Дедушка часто выпивал, и тогда он становился буйным. Ужасно ругался с бабушкой и детьми, с мамой — тоже. На меня эти ссоры действовали как гроза без грома… Бесконечными молниями они опаляли мою душу… Так бывало часто.

Только мне казалось странным, что они все ругаются да ругаются, а не дерутся… Это было жутко — ожидание драки, наверное, с топорами и прочим.

Дрожа от ужаса, я всё ждал, когда же начнут драться… А они не дрались, только ругались… Комната наполнялась наэлектризованной бурей, разрывающей на части моё сердечко. Это — как перед выстрелом. Не так страшен выстрел, как его ожидание.

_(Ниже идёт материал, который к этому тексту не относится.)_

-- ==== Sys2Proof/Tests/Slice0.lean ====
section
/-! SUPPORT. Checks of the model on small states: operands that no command can carry, states that meet the
hypotheses of the statements, single commands with the results that the spec gives. -/

set_option Elab.async false

namespace Sys2Proof.Machine.Tests
open Sys2Proof Sys2Proof.Machine Sys2Proof.Reg

/-! ### Helpers -/

/-- `s` with fields set. -/
def withFields (s : State) (l : List (Fld × Nat)) : State := l.foldl (fun s p => s.set p.1 p.2) s

/-- The state after reset with fields set. -/
def st (l : List (Fld × Nat)) : State := withFields State.reset l

/-- `s` with a field listed as it is: for fields whose reset value is a constant of Config. -/
def withRaw (s : State) (f : Fld) (v : Nat) : State := { s with regs := s.regs ++ [(f.key, v)] }

/-- A fetch without an ECC error. -/
def fe (c : Core) : Fetch := ⟨c, .ok, none⟩

/-- A property of the next state of a command. -/
def after (i : Instr) (s : State) (p : State → Bool) : Bool :=
  match exec i s with
  | .next t => p t
  | _ => false

def noBundle : Bundle :=
  { k := 0, handback := false, planned := false, rel := [], events := [], autoJobs := [], dispatched := []
    stopped := [], gait := [], reqResult := 0, reqReason := 0, mem := [], frames := [], posts := [], view := []
    string := [], mirror := [], declared := [] }

def okBundle : Bundle := { noBundle with mirror := List.replicate 8 0 }

def emptySnapshot : Snapshot :=
  { mem := [], regs := [], evt := State.reset.evt, pad := State.reset.pad, cel := CelSt.reset, est := EstSt.reset
    ggn := GgnSt.reset, tags0 := [], tags1 := [], gait := 2, k := 0 }

/-! ### Operands that no command can carry -/

theorem test_wf_refuses_arbiter_posts :
    Instr.wellFormed (.requestPromotion ⟨6, 0, 1, 0⟩) = false ∧ Instr.wellFormed (.requestPromotion ⟨0, 2, 1, 0⟩) = false ∧
      Instr.wellFormed (.requestPromotion ⟨0, 0, 0, 0⟩) = false ∧ Instr.wellFormed (.requestPromotion ⟨0, 0, 7, 0⟩) = false ∧
      Instr.wellFormed (.requestPromotion ⟨1, 0, 5, 32⟩) = false ∧
      Instr.wellFormed (.arbitrationCycle true [⟨0, 0, 1, 0⟩, ⟨6, 0, 1, 0⟩] []) = false ∧
      Instr.wellFormed (.arbitrationCycle true [] [⟨0, 0, 1, 1⟩]) = false ∧
      Instr.wellFormed (.requestPromotion ⟨1, 31, 5, 31⟩) = true := by decide

theorem test_wf_refuses_frames :
    let w (t a c : Nat) (p : List Nat) : Wire := wireOf ⟨t, a, c, p⟩
    Instr.wellFormed (.linknote true (w 256 1 6 [])) = false ∧ Instr.wellFormed (.linknote true (w 0 256 6 [])) = false ∧
      Instr.wellFormed (.linknote true (w 0 1 256 [])) = false ∧ Instr.wellFormed (.linknote true (w 0 1 6 [256])) = false ∧
      Instr.wellFormed (.pingResponse true (w 0 1 6 (List.replicate 65 0)) 0) = false ∧
      Instr.wellFormed (.readBlockResponse true ⟨256, 1, 6, []⟩ (w 0 1 6 []).tail) = false ∧
      Instr.wellFormed (.readBlockResponse true ⟨0, 1, 6, []⟩ ⟨256, 0, false⟩) = false ∧
      Instr.wellFormed (.chxResponse true ⟨0, 1, 6, []⟩ ⟨0, 65536, false⟩) = false ∧
      Instr.wellFormed (.owtResponseReceived ⟨true, w 256 1 6 []⟩) = false ∧
      Instr.wellFormed (.linknote true (w 255 255 255 (List.replicate 64 255))) = true := by decide +kernel

theorem test_wf_refuses_samples :
    Instr.wellFormed (.unitLatch 0 ⟨0, 0, 0, 0, [0]⟩) = false ∧ Instr.wellFormed (.unitLatch 33 ⟨0, 0, 0, 0, [0]⟩) = false ∧
      Instr.wellFormed (.unitLatch 1 ⟨256, 0, 0, 0, [0]⟩) = false ∧ Instr.wellFormed (.unitLatch 1 ⟨0, 2 ^ 32, 0, 0, [0]⟩) = false ∧
      Instr.wellFormed (.unitLatch 1 ⟨0, 0, 65536, 0, [0]⟩) = false ∧ Instr.wellFormed (.unitLatch 1 ⟨0, 0, 0, 65536, [0]⟩) = false ∧
      Instr.wellFormed (.unitLatch 1 ⟨0, 0, 0, 0, [65536]⟩) = false ∧
      Instr.wellFormed (.unitLatch 1 ⟨0, 0, 0, 0, List.replicate 17 0⟩) = false ∧
      Instr.wellFormed (.unitLatch 32 ⟨255, 0, 0, 0, List.replicate 16 65535⟩) = true := by decide

theorem test_wf_refuses_unit_addresses :
    ([.exciteChip 0, .unitLossOfLock 0 ⟨true, true, false⟩, .unitAutoSleep 33, .bleedTimeout 0, .bleedQuietStart 0, .bleedQuietEnd 33,
      .unitFaultEmit 0 true true, .unitFaultRepeat 0, .faultForward 33 true, .cellsWriteResponse 0 true, .owtDeadline 0,
      .bleedRefresh 33, .bleedSetAck 0 0, .unitCopyReadback 0 0 0, .bleedRestoreTimeout 0, .cellsWriteTimeout 0,
      .owtUnitResponse 0 0 []] : List Instr).all (fun i => !i.wellFormed) = true := by decide

theorem test_wf_refuses_hops :
    let h : Hop := ⟨33, true, 0, 1, .good, true⟩
    ([.enumClear h, .enumAssignUp h 0 0, .enumAssignDown h 0 0, .enumVerifyDown h 0 0, .ping h, .sync h.side h.head 0 0,
      .readBlock h 0, .readReg h 0 0, .writeReg h.side h.head 0 [0], .bleedSet h.side h.head 0, .owt h, .excite h.side h.head 0 0 0 0, .faultAck h.side h.head,
      .sleep h, .wakeTone ⟨h.side, true⟩, .ping ⟨1, true, 0, 64, .good, true⟩, .ping ⟨1, true, 256, 1, .good, true⟩] : List Instr).map (fun i => i.wellFormed) =
      List.replicate 17 false := by decide

theorem test_wf_refuses_lists :
    let h : Hop := ⟨0, true, 0, 63, .good, true⟩
    Instr.wellFormed (.writeReg h.side h.head 0 []) = false ∧ Instr.wellFormed (.writeReg h.side h.head 0 (List.replicate 16 0)) = false ∧
      Instr.wellFormed (.owtUnitResponse 1 0 (List.replicate 18 0)) = false ∧ Instr.wellFormed (.ping h) = true ∧
      Instr.wellFormed (.digestReturn 0 0 [] [] []) = false := by decide

theorem test_wf_refuses_long_lists :
    Instr.wellFormed (.plantTelegramReceived 0 0 (List.replicate 1473 0)) = false ∧
      Instr.wellFormed (.digestReturn 0 0 (List.replicate 8 0) (List.replicate 513 0) []) = false ∧
      Instr.wellFormed (.bundleReceived 0 false { okBundle with declared := List.replicate 513 0 }) = false := by
  decide +kernel

theorem test_wf_refuses_brackets :
    let q (n h d : Nat) : Instr := .sweepHeaderHvmWrite ⟨n, h, d, none, none, none, none, none, none, none, none, none, none⟩
    (q 0 0 0).wellFormed = false ∧ (q 2 0 1).wellFormed = false ∧ (q 0 2 1).wellFormed = false ∧
      (q 1 1 1).wellFormed = true := by decide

Все они, кроме моего отца, были отчаянные неврастеники. Все как туго натянутые струны, полные угрожающего звона, готовые вот-вот порваться…

Я бегал на улицу и на шумных, пёстрых тротуарах пел с мальчишками:

Вставай, поднимайся, рабочий народ!..

Только вместо «крик мести народной» мы пели: «крицместер народный».

Это был 1905 год.

Дядя Ваня учился в мастерской жестянщика, но мечтал стать машинистом. Ещё маленьким он пел:

Тут, тут
поезд стоит пять минут.

Его мечта осуществилась.

Но об этом позже.

А когда мы вернулись в село, в родную Третью Роту, я видел рабочую и крестьянскую манифестацию.

Через площадь на Красную улицу шли молодые парни в пиджаках и ярко начищенных ботинках.

Они шли медленно и пели:

А у Питере, на троне,
сидит чучело в короне…

Они пели против царя.

А полицейские попрятались.

Рабочие шли к содовому заводу…

Так и стоит она перед моими глазами, яркая, смелая и спокойная, не боящаяся никого манифестация.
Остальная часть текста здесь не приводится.